It came as a surprise earlier this year that NAMA was given a €250m “recoupable advance” authorised by the Department of Finance. This was in addition to the €49m state investment in the NAMA special purpose vehicle and €51m of private investment in the same. When responding to Richard Bruton’s question in the Oireachtas which prompted the revelation of the €250m advance (though the next day it was confirmed in the May Exchequer Statement) Minister for Finance Brian Lenihan said “The second [payment to NAMA – the first being the €49m capital payment to the NAMA SPV] was an advance of €250 million, which must be repaid to the Central Fund by 31 October 2010, to provide the Agency with a liquidity buffer to meet working capital demands pending the establishment of its own funding programme”. So next month NAMA is expected to repay €250m.
Of course NAMA was required to pay on 1st September, 2010 the coupon on its NAMA bonds and a rough estimate is that it needed to pay €29m (see below). The €29m is probably an underestimate as it appears NAMA has been transferring tranches in, erm, mini-tranches and the dates shown are the dates when the total tranche has been declared transferred. Luckily for NAMA, the first coupon on the subordinated debt is only payable on 1st March 2011 – I say luckily because the subordinated debt has quite a nasty rate of interest at the 10-year government bond rate – that’s the one that’s at 6.1% today – plus 0.75% – if banks are getting 7% per annum on subordinated debt for 10 years then not having the debt honoured at the end if NAMA makes a loss might not be such an issue.

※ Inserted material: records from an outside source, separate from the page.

/-- A capsule that passes the checks of R234. -/
theorem State.checkCmd_ok (hp : s.hst.pantryPoison = []) (hv : s.validate k port cap = .ok w) :
    s.checkCmd k key port cap c = (s.passed k cap w c).enterClear key c := by
  have clean : (s.when (getPart cap Cap.opcode == 2 && (getPart cap Cap.flags).testBit 4) fun s =>
      s.readEntry 0x04 (getPart (dataToken cap) Token.key / 65536)) = s := by simp [State.when, State.readEntry_clean hp]
  unfold State.checkCmd State.passed State.pushAccess pushes
  dsimp only
  rw [clean, hv]
  generalize (getPart cap Cap.opcode == 2 && (getPart cap Cap.flags).testBit 4) = push
  cases push <;> rfl

theorem State.accepted_frame (s : State) (k key sa port : Nat) (cap : BitVec 512) :
    Frame [.cq, .regs] s (s.accepted k key sa port cap) :=
  ((s.onCq_frame _).mono (by decide)).trans ((State.bump_frame _ _ _).mono (by decide))

theorem State.accepted_cq (s : State) (k key sa port : Nat) (cap : BitVec 512) : (s.accepted k key sa port cap).cq = { s.cq with
    order := s.cq.order + 1
    slots := Tab.set key (newSlot cap s.now s.cq.order sa port (s.ep (k / 64))) s.cq.slots } := State.bump_cq _ _ _

/-- An acceptance counts in CQ_ACCEPTED and leaves the other registers. -/
theorem State.is_accepted {f : Fld} (h : A.CQ_ACCEPTED ≠ f.addr) (h' : A.CQ_ACCEPTED + 4 ≠ f.addr) :
    (s.accepted k key sa port cap).is f = s.is f := congrArg (· == 1) (State.fld_bump_ne _ _ h h')

/-- A capsule that passes its checks takes its place and enters EXECUTING unless R238 holds it back. -/
theorem State.acceptCmd_ok (hp : s.hst.pantryPoison = []) (hv : s.validate k port cap = .ok w) : s.acceptCmd k key sa port cap =
    ((s.accepted k key sa port cap).passed k cap w s.cq.order).enterClear key s.cq.order := by
  have frame := s.accepted_frame k key sa port cap
  have queues : (s.accepted k key sa port cap).cq.queues = s.cq.queues := by rw [State.accepted_cq]
  refine State.checkCmd_ok (s := s.accepted k key sa port cap) ((congrArg Hst.pantryPoison frame.hst_eq).trans hp) ?_
  exact (State.validate_congr frame queues (State.is_accepted (by decide) (by decide))
    (State.is_accepted (by decide) (by decide)) k port cap).trans hv

section
variable (hp : s.hst.pantryPoison = []) (hv : s.validate k port cap = .ok w)
include hp hv

theorem State.acceptCmd_frame : Frame [.cq, .win, .wdn] (s.accepted k key sa port cap) (s.acceptCmd k key sa port cap) := by
  rw [State.acceptCmd_ok hp hv]
  exact (State.passed_frame _ _ _ _ _).trans ((State.enterClear_frame _ _ _).mono (by decide))

/-- Of the command queues, an acceptance changes the slots and the next place. -/
theorem State.acceptCmd_cq : (s.acceptCmd k key sa port cap).cq =
    { s.cq with order := s.cq.order + 1, slots := (s.acceptCmd k key sa port cap).cq.slots } := by
  obtain ⟨acc, covers, passed⟩ := (s.accepted k key sa port cap).passed_cq k cap w s.cq.order
  rw [State.acceptCmd_ok hp hv, State.enterClear_cq, passed, State.modCmd, s.accepted_cq k key sa port cap]
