-- ==== Sys2Proof/Machine/Flags.lean ====
section
/-! DEFINITION. Machine/Flags.lean: the STATUS word and everything that writes its bits (10_state.md R23, 60_exceptions.md
R200, R204). -/

namespace Sys2Proof.Machine

/-- The 4-bit code of a status (R200). -/
def Status.code : Status → BitVec 4
  | .ok => 0#4
  | .configError => 1#4
  | .headerLengthError => 2#4
  | .lengthBoundError => 3#4
  | .incompleteFrameError => 4#4
  | .markerMismatchError => 5#4
  | .versionRangeError => 6#4
  | .checksumMismatchError => 7#4
  | .lengthMismatchError => 8#4
  | .notConfiguredError => 9#4
  | .capacityError => 10#4
  | .illegalCommandError => 11#4

/-- A flag as a one-bit field. -/
def bit (b : Bool) : BitVec 1 := BitVec.ofBool b

/-- The STATUS word (R23): ERR in 11:8, then MKV, HAZ, OVR, DONE, BUSY in 4:0; 7:5 and 31:12 read 0. -/
def State.statusWord (s : State) : Word :=
  0#20 ++ s.err.code ++ 0#3 ++ bit s.mkv ++ bit s.haz ++ bit s.ovr ++ bit s.done ++ bit s.busy

/-- A host write to STATUS (R23): writing 1 clears DONE, OVR or HAZ; nothing else is written. -/
def statusWrite (v : Word) (s : State) : State :=
  { s with done := s.done && !v.getLsbD 1, ovr := s.ovr && !v.getLsbD 2, haz := s.haz && !v.getLsbD 3 }

/-- The end of a command (R88): ERR takes its code, BUSY falls, DONE rises. OVR and HAZ are not touched. -/
def State.finish (s : State) (code : Status) : State := { s with err := code, busy := false, done := true }

/-- The start of a command (R87): the word is captured, BUSY rises, DONE and ERR are cleared. -/
def State.accept (s : State) (w : Word) : State :=
  { s with pending := w, busy := true, done := false, err := .ok }

/-- A write dropped because a command is in flight: STATUS.OVR (R57, R204). -/
def State.setOvr (s : State) : State := { s with ovr := true }

/-- An operand write dropped because a command is in flight: STATUS.HAZ (R57, R204). -/
def State.setHaz (s : State) : State := { s with haz := true }

end Sys2Proof.Machine
end

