-- ==== Sys2Proof/Machine/Escape.lean ====
section
/-! DEFINITION. Machine/Escape.lean: ESC and UNESC (41_escape.md R116, R117). All inputs are read before the output is
written, so any aliasing of SRC, DST, ARG0 and ARG1 is allowed (D22). -/

namespace Sys2Proof.Machine

/-- ESC (R116). -/
def execEsc (dst src : BufId) (s : State) : Answer :=
  storeResult dst (escape (s.content src) (s.content .arg0) (s.content .arg1)) s

/-- UNESC (R117). -/
def execUnesc (dst src : BufId) (s : State) : Answer :=
  storeResult dst (unescape (s.content src) (s.content .arg0) (s.content .arg1)) s

end Sys2Proof.Machine
end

NAMA of course has been incurring its own operating costs and has given some support to projects that have been taken over through the tranche transfers. In NAMA’s draft Business Plan (page 12) the estimate for operating expenses in 2010 was €240m. Although the June 2010 Business Plan showed a considerable reduction in costs over 10 years there was no split by year so let’s assume the €240m is still valid equating to €20m per month or €100m for the 5 months from the date of the first quarterly accounts.
We simply don’t know how much NAMA has spent in supporting property backing the loans transferred so let us park that. The terms of NAMA’s investment from private investors are not known though before the EU approved the third party investment RTE reported that any investment would receive an annual dividend capped at the 10-year Irish bond-rate (currently over 6%) but that would be dependent on NAMA’s performance and it is not clear if there is any interim payment.
Of course NAMA should also have been receiving income, interest payments on loans taken over and possibly repayments of capital. NAMA has talked about requisitioning developers’ rent rolls so that rent from tenants is paid directly to the lender (NAMA). We do not have either a definition of performing loans or indeed an up to date estimate of those that are performing (it went from 40% in the draft NAMA Business Plan in October 2009 to 33% at the Oireachtas hearing in April 2010 to 25% in the June 2010 Business Plan (page 4)) but let us say for arguments sake that performing means interest is repaid on loans as it falls due. What about capital repayments? We simply don’t know, and we can perhaps park that question. NAMA may also be repossessing and selling assets but it seems too early for that and in any case NAMA’s Code of Practices commit NAMA to complying with the Code of Conduct for the Governance of State Bodies (2009) which would mean that disposals would be publicly notified.

So it would seem for now that NAMA was probably able to make its first coupon payment last week though that depends on the definition and quantification of performing loans above and that capital repayments from borrowers have covered advances by NAMA to support projects. However will NAMA be able to repay the €250m recoupable advance by 31st October, 2010? The key at this stage will be getting NAMA’s €5bn development pot operational so that the “working capital advance” can be repaid to the government and further development can be undertaken without NAMA needing an advance from the public purse.

UPDATE: 9th September, 2010. The above entry contains corrections to the original post where the interest payable was incorrectly shown as €290m (the corrected equivalent is €29m) and the interest receivable was incorrectly shown as €450m (the corrected version is €45m).